El Sindicato Único de los Trabajadores de la Educación del Estado Miranda denunció públicamente la exclusión del personal obrero en la cancelación del Bono Especial Vacacional.
La directiva calificó la medida como “una injusta discriminación laboral” y expresó su preocupación por “la crítica situación socioeconómica que atraviesa el personal obrero del sector educativo”.
“¿Por qué la desigualdad e injusticia laboral?”, cuestionó la organización sindical al recordar que el beneficio ya fue depositado al personal del Ministerio de Educación y próximamente será cancelado a los docentes dependientes de la Gobernación y las alcaldías, dejando por fuera —de manera “arbitraria y discriminatoria”— a los obreros de educación de Miranda.
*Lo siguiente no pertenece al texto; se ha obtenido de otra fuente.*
/-- An entry in use keeps the limits of R191. -/
def GEnt.ok (g : GEnt) : Bool :=
  let n := g.count
  let stop := 2 * g.pstart + n * g.halves
  decide (g.kind ≤ 3) && decide (g.esize ≤ 4) && (g.kind == 0 || g.kind == 2 || g.esize == 0) && (g.acc || g.stile == 0)
    && decide (g.w0.extractLsb' 22 31 = 0) && decide (g.w1.extractLsb' 54 10 = 0) && decide (g.w1.extractLsb' 22 10 = 0)
    && (g.kind != 1 || decide (g.pstart < 8)) && (g.kind != 2 || decide (g.pstart < 0x80000)) && (g.kind != 3 || decide (g.pstart < 32))
    && decide (1 ≤ n) && (g.kind != 0 || decide (stop ≤ 0x600000)) && (g.kind != 2 || decide (stop ≤ 0x100000))
    && ((g.kind != 1 && !g.acc) || decide (n ≤ 1024)) && (g.kind != 3 || n == 1)
    && (if g.acc then g.gstart == 0 else g.gstart % 4 == 0 && decide (g.gstart + 4 * n ≤ 0x300000))

/-- Where a primal element lies: an LM or weight-buffer place in half bytes, a tile's element, an f register. -/
inductive GLoc where
  | lm (h : Nat)
  | tile (k i : Nat)
  | wb (h : Nat)
  | reg (r : Nat)
deriving DecidableEq, Repr, Inhabited

/-- The index of a place's element in an entry that holds it. -/
def GEnt.index (g : GEnt) (l : GLoc) : Option Nat :=
  let span := fun (kind h : Nat) =>
    if g.v && g.kind == kind && decide (2 * g.pstart ≤ h) && decide (h < 2 * g.pstart + g.count * g.halves) then
      some ((h - 2 * g.pstart) / g.halves) else none
  match l with
  | .lm h => span 0 h
  | .wb h => span 2 h
  | .tile k i => if g.v && g.kind == 1 && g.pstart % 8 == k && decide (i < g.count) then some i else none
  | .reg r => if g.v && g.kind == 3 && g.pstart % 32 == r then some 0 else none
/-- gmap_find: the lowest-numbered entry that holds a place. -/
def gmapFind (gm : List GEnt) (l : GLoc) : Option (GEnt × Nat) := gm.findSome? fun g => (g.index l).map fun i => (g, i)

/-- Gradients as an adjoint works on them: LM and the unit as it has changed them, the words written, flags, and the first poisoned
word that it read. -/
structure Grad where
  mem   : Store 8
  wide  : Wide
  wrote : List Nat := []
  flags : BitVec 5 := 0
  bad   : Option Nat := none
deriving Repr, Inhabited

/-- What an adjoint's gradient helpers need beside: the map, the node's LM base, and poison. -/
structure GradEnv where
  gm   : List GEnt
  base : Nat
  bad  : Nat → Bool

/-- grad_read. -/
def GradEnv.read (v : GradEnv) (g : Grad) (l : GLoc) : Val × Grad :=
  match gmapFind v.gm l with
  | none => (.num {}, g)
  | some (e, i) =>
    if e.acc then (a48.value false true ((vget g.wide.tiles e.stile).el.get i).toNat, g)
    else
      let a := e.gstart + 4 * i
      (binary32.value true true (leNat (g.mem.slice (v.base + a) 4)),
        if v.bad a then { g with bad := some (g.bad.getD a) } else g)
/-- grad_put. -/
def GradEnv.put (v : GradEnv) (g : Grad) (l : GLoc) (c : Val) : Grad :=
  match gmapFind v.gm l with
  | none => g
  | some (e, i) =>
    if e.acc then
      let r := a48.deliver true 0 0 c
      let t := vget g.wide.tiles e.stile
      { g with flags := g.flags ||| r.flags
               wide := if i < tileCount t.cfg then g.wide.setTile e.stile { t with el := t.el.set i (BitVec.ofNat 48 r.bits) } else g.wide }
    else
      let r := binary32.deliver true 0 0 c
      let a := e.gstart + 4 * i
      { g with flags := g.flags ||| r.flags, mem := g.mem.fill (v.base + a) (natBytes 4 r.bits)
               wrote := if g.wrote.contains a then g.wrote else g.wrote ++ [a] }
/-- grad_add. -/
def GradEnv.add (v : GradEnv) (g : Grad) (l : GLoc) (t : Val) : Grad :=
  let (c, g) := v.read g l
  let o := opAdd 0 c t
  v.put { g with flags := g.flags ||| o.flags } l o.v
/-- Reads a list of gradients. -/
def GradEnv.readAll (v : GradEnv) (g : Grad) : List GLoc → List Val × Grad
  | [] => ([], g)
  | l :: ls =>
    let (c, g) := v.read g l
    let (cs, g) := v.readAll g ls
    (c :: cs, g)
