-- ==== Sys2Proof/Machine/Debug.lean ====
section
/-! DEFINITION. The debug windows of threads (R378) and the commands of DBG_CTL (R380). -/

namespace Sys2Proof.Machine

/-- The node and thread exist. -/
def threadOk (n t : Nat) : Bool := nodeOk n && decide (t < threadsOf n)
/-- The cell that the cox cores' LPT copy shows as fenced. -/
def State.fencedNode (s : State) (n : Nat) : Bool := !isChan n && decide (lptState (s.lptEntry 0 n) = 2)

/-! ### What a window shows -/

/-- The thread's instruction that R147 holds. -/
def State.heldEnt (s : State) (n t : Nat) : Option WuEnt := (s.core n t).wuq.find? fun e => e.of t && e.st == .held
/-- SETTLED of DBG_STAT (R380). -/
def State.settled (s : State) (n t : Nat) : Bool :=
  (s.thread n t).allFull && (((s.core n t).wuq.filter (WuEnt.of t)).takeWhile fun e => !e.stuck).isEmpty
def RunSt.code : RunSt → Nat
  | .free => 0 | .running => 1 | .frozen => 2 | .parked => 3
/-- DBG_STAT (R380). -/
def State.dbgStat (s : State) (n t : Nat) : Word :=
  let r := (s.thread n t).run
  BitVec.ofNat 64 (bit r.ign * 2 ^ 19 + bit (s.settled n t) * 2 ^ 18 + bit (s.heldEnt n t).isSome * 2 ^ 17
    + bit r.pendErr.isSome * 2 ^ 16 + bit r.restart * 2 ^ 15 + r.cause.toNat * 16 + r.st.code)

/-- A captured pointer as a q register holds it (R28). -/
def Stream.image (x : Stream) : Word := 0#16 ++ x.stride ++ 0#10 ++ x.addr
/-- Doubleword `k` of the held instruction's image: words, operand, pointers, mode and SAT, SEED (R378; log 16). -/
def WuEnt.image (e : WuEnt) (k : Nat) : Word :=
  match k with
  | 0 => e.op.w2 ++ e.op.w1
  | 1 => e.xs
  | 2 => e.sd.image
  | 3 => e.s1.image
  | 4 => e.s2.image
  | 5 => e.s3.image
  | 6 => BitVec.ofNat 64 (e.rm.toNat + 8 * e.sat.toNat)
  | _ => e.seed

/-- The thread register whose number stands at window offsets 0x3A8 to 0x3F0 (R378). -/
def windowCsr (k : Nat) : Nat := if k = 0 then 1 else if k = 1 then 0 else k
/-- Four granules of the pool (R27). -/
def Thread.poolWord (th : Thread) (k : Nat) : Word :=
  th.pool.get (4 * k + 3) ++ th.pool.get (4 * k + 2) ++ th.pool.get (4 * k + 1) ++ th.pool.get (4 * k)

/-- The doubleword at a window offset (R378). A channel core's thread has no f, w and pool state (R251). -/
def State.windowRead (s : State) (n t off : Nat) : Word :=
  let th := s.thread n t
  let ch := isChan n
  let k := off % 0x100 / 8
  if s.fencedNode n then BitVec.allOnes 64
  else if off < 0x100 then th.reg .x k
  else if off < 0x200 then (if ch then 0 else th.reg .f k)
  else if off < 0x300 then (if ch then 0 else th.reg .w k)
  else if off < 0x340 then th.reg .q k
  else if off < 0x3A0 then th.lpReg (0x10 + (off - 0x340) / 8)
  else if off = 0x3A0 then vaOf th.pc
  else if off < 0x3F8 then
    let c := windowCsr ((off - 0x3A8) / 8)
    if threadCsrs ch c then th.csr (s.now n t) c else 0
  else if off = 0x400 then s.dbgStat n t
  else if off = 0x410 then (th.fullX ||| 1).setWidth 64 &&& 0xfffffffe
  else if off = 0x418 then (if ch then 0 else th.fullW ++ th.fullF)
  else if off = 0x420 then BitVec.ofNat 64 (th.run.undo.length * 256) ||| th.ctrl.repIdx.setWidth 64
  else if 0x440 ≤ off ∧ off < 0x480 then th.run.packet.getD ((off - 0x440) / 8) 0
  else if 0x480 ≤ off ∧ off < 0x4C0 then (s.heldEnt n t).elim 0 fun e => e.image ((off - 0x480) / 8)
  else if 0x800 ≤ off ∧ off < 0xA00 then (if ch then 0 else th.poolWord ((off - 0x800) / 8))
  else 0

/-! ### Writes -/

/-- Sets DBG_STAT.IGN. -/
def State.ignored (s : State) (n t : Nat) : State := s.modThread n t fun th => th.modRun fun r => { r with ign := true }

/-- The offset names a register or a part of the pool that a write can change. -/
def windowWritable (ch : Bool) (off : Nat) : Bool :=
  if off < 0x100 then true
  else if off < 0x300 then !ch
  else if off < 0x3A8 then true
  else if off < 0x3F8 then threadCsrs ch (windowCsr ((off - 0x3A8) / 8))
  else !ch && decide (0x800 ≤ off) && decide (off < 0xA00)

/-- A register or pool write that takes effect (R378); a channel core's THR_CTL has no REC (R251). -/
def Thread.windowWrite (th : Thread) (ch : Bool) (now off : Nat) (v : Word) : Thread :=
  let k := off % 0x100 / 8
  if off < 0x100 then (th.setReg .x k v).healed (.reg .x k)
  else if off < 0x200 then (th.setReg .f k v).healed (.reg .f k)
  else if off < 0x300 then (th.setReg .w k (v &&& 0xffffffff00001fff)).healed (.reg .w k)
  else if off < 0x340 then (th.setReg .q k (v &&& 0x0000ffff003fffff)).healed (.reg .q k)
  else if off < 0x3A0 then (th.setCsr now (0x10 + (off - 0x340) / 8) v true).healed (.csr (0x10 + (off - 0x340) / 8))
  else if off = 0x3A0 then
    { th with pc := v.setWidth 58 &&& ~~~3#58, ctrl := { th.ctrl with repIdx := 0 }, outs := th.outs.filter fun o => !o.held }
  else if off < 0x3F8 then (th.setCsr now (windowCsr ((off - 0x3A8) / 8)) (if ch && decide (off = 0x3C8) then v &&& 1 else v) true).healed (.csr (windowCsr ((off - 0x3A8) / 8)))
  else
    let g := (off - 0x800) / 2
    let lo := (th.pool.set g (v.extractLsb' 0 16)).set (g + 1) (v.extractLsb' 16 16)
    [g, g + 1, g + 2, g + 3].foldl (fun th k => th.healed (.granule k))
      { th with pool := (lo.set (g + 2) (v.extractLsb' 32 16)).set (g + 3) (v.extractLsb' 48 16) }

/-- RETRY and SKIP clear the pending error only where they act as RESUME (R147, R380). -/
def State.goOn (s : State) (n t : Nat) (held : Bool) : State := if held then s.runOn n t false else s.resume n t false
/-- A command of DBG_CTL (R380); a thread whose REDELIVER is under way takes none, and a fenced cell answers none (R378, R388). -/
def State.dbgCommand (s : State) (n t : Nat) (v : Word) : State :=
  let r := (s.thread n t).run
  let held := (s.heldEnt n t).isSome
  if !threadOk n t || s.fencedNode n then s
  else if v &&& ~~~15#64 ≠ 0 ∨ (r.rolling ∧ v ≠ 0) then s.ignored n t
  else
    match v.toNat with
    | 0 => s
    | 1 => if r.st = .frozen then (s.retryHeld n t).resume n t false else s.ignored n t
    | 2 => if r.st = .frozen then (s.retryHeld n t).goOn n t held else s.ignored n t
    | 3 => if r.st = .frozen then (s.skipHeld n t).goOn n t held else s.ignored n t
    | 4 => if r.st = .frozen then s.abandon n t else s.ignored n t
    | 5 =>
      if r.st = .frozen ∧ r.restart then (s.modThread n t fun th => th.modRun fun r => { r with rolling := true }).redeliver n t
      else s.ignored n t
    | 6 => if r.st = .frozen then (s.retryHeld n t).resume n t true else s.ignored n t
    | 7 =>
      if r.st = .running ∧ !r.leaving then
        let s := { s with blocked := s.blocked && decide (s.cur ≠ (n, t)) }
        s.takeTrap n t 0x62 false (s.repAt n t) (vaOf (s.thread n t).pc) 0 0
      else s.ignored n t
    | _ => s.ignored n t

/-- What a write to a window finds. -/
inductive WinWrite where
  /-- the write is over -/
  | done (s : State)
  /-- it is held until the thread has settled -/
  | held
deriving DecidableEq, Repr, Inhabited

/-- A write of a doubleword to a window (R378). -/
def State.windowWrite (s : State) (n t off : Nat) (v : Word) : WinWrite :=
  if !threadOk n t || s.fencedNode n then .done s
  else if off = 0x408 then .done (s.dbgCommand n t v)
  else if off = 0x400 then
    .done (if v.getLsbD 19 then s.modThread n t fun th => th.modRun fun r => { r with ign := false } else s)
  else if !windowWritable (isChan n) off then .done s
  else if (s.thread n t).run.st ≠ .frozen then .done (s.ignored n t)
  else if !s.settled n t then .held
  else .done (s.modThread n t fun th => th.windowWrite (isChan n) (s.now n t) off v)

/-- The offset inside a window of a device address. -/
def windowOff (pa : Nat) : Nat := pa % 0x1000
/-- A host write to a window: one that is held stands in State until its thread has settled. -/
def State.hostWindowWrite (s : State) (pa : BitVec 48) (v : Word) : State :=
  match windowOf pa.toNat with
  | none => s
  | some (n, t) =>
    match s.windowWrite n t (windowOff pa.toNat) v with
    | .done s => s
    | .held => { s with misc := { s.misc with dbgHeld := s.misc.dbgHeld ++ [(pa, v)] } }
/-- Performs the held writes whose threads have settled, in order. -/
def State.flushHeld (s : State) : State :=
  let ws := s.misc.dbgHeld
  if ws.isEmpty then s
  else ws.foldl (fun s p => s.hostWindowWrite p.1 p.2) { s with misc := { s.misc with dbgHeld := [] } }

/-- DEBUG_WINDOW_WRITE (R378): an 8-byte write by the host to a thread's window. -/
def execDebugWindowWrite (pa : BitVec 48) (v : BitVec 64) (s : State) : Out :=
  .next (if pa.toNat % 8 = 0 then s.flushHeld.hostWindowWrite pa v else s)

/-- DBG_RESUME (R380). -/
def execDbgResume (node thr : Nat) (s : State) : Out := .next (s.dbgCommand node thr 1)
/-- DBG_RETRY (R147, R380). -/
def execDbgRetry (node thr : Nat) (s : State) : Out := .next (s.dbgCommand node thr 2)
/-- DBG_SKIP (R147, R380). -/
def execDbgSkip (node thr : Nat) (s : State) : Out := .next (s.dbgCommand node thr 3)
/-- DBG_ABANDON (R380). -/
def execDbgAbandon (node thr : Nat) (s : State) : Out := .next (s.dbgCommand node thr 4)
/-- DBG_REDELIVER (R369, R380). -/
def execDbgRedeliver (node thr : Nat) (s : State) : Out := .next (s.dbgCommand node thr 5)
/-- DBG_STEP (R380). -/
def execDbgStep (node thr : Nat) (s : State) : Out := .next (s.dbgCommand node thr 6)
/-- DBG_FREEZE (R380). -/
def execDbgFreeze (node thr : Nat) (s : State) : Out := .next (s.dbgCommand node thr 7)

end Sys2Proof.Machine
end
El sindicato afirmó que esta exclusión vulnera el marco constitucional y laboral vigente. Citó el artículo 21 de la Constitución, que establece que “todas las personas son iguales ante la ley” y prohíbe cualquier tipo de discriminación, así como el artículo 89, que garantiza la progresividad e intangibilidad de los derechos laborales. También recordó los artículos 18, 19 y 20 de la Ley Orgánica del Trabajo, que consagran la igualdad de trato, la no discriminación y la irrenunciabilidad de los derechos de la clase trabajadora.
Ante esta situación, exigieron al Gobierno nacional, al Ministerio del Trabajo, a la Gobernación de Miranda, a la Dirección de Gestión Humana y a la Oficina Nacional de Presupuesto la “rectificación inmediata y el abono correspondiente del Bono Especial Vacacional a la totalidad del personal obrero de educación”. También pidieron el cese de cualquier trato diferenciado entre sectores de la administración pública.
“¡A igual condición y derecho vacacional, igual compensación económico-social! La clase obrera no es trabajadora de segunda categoría”, expresó la directiva sindical en su comunicado oficial.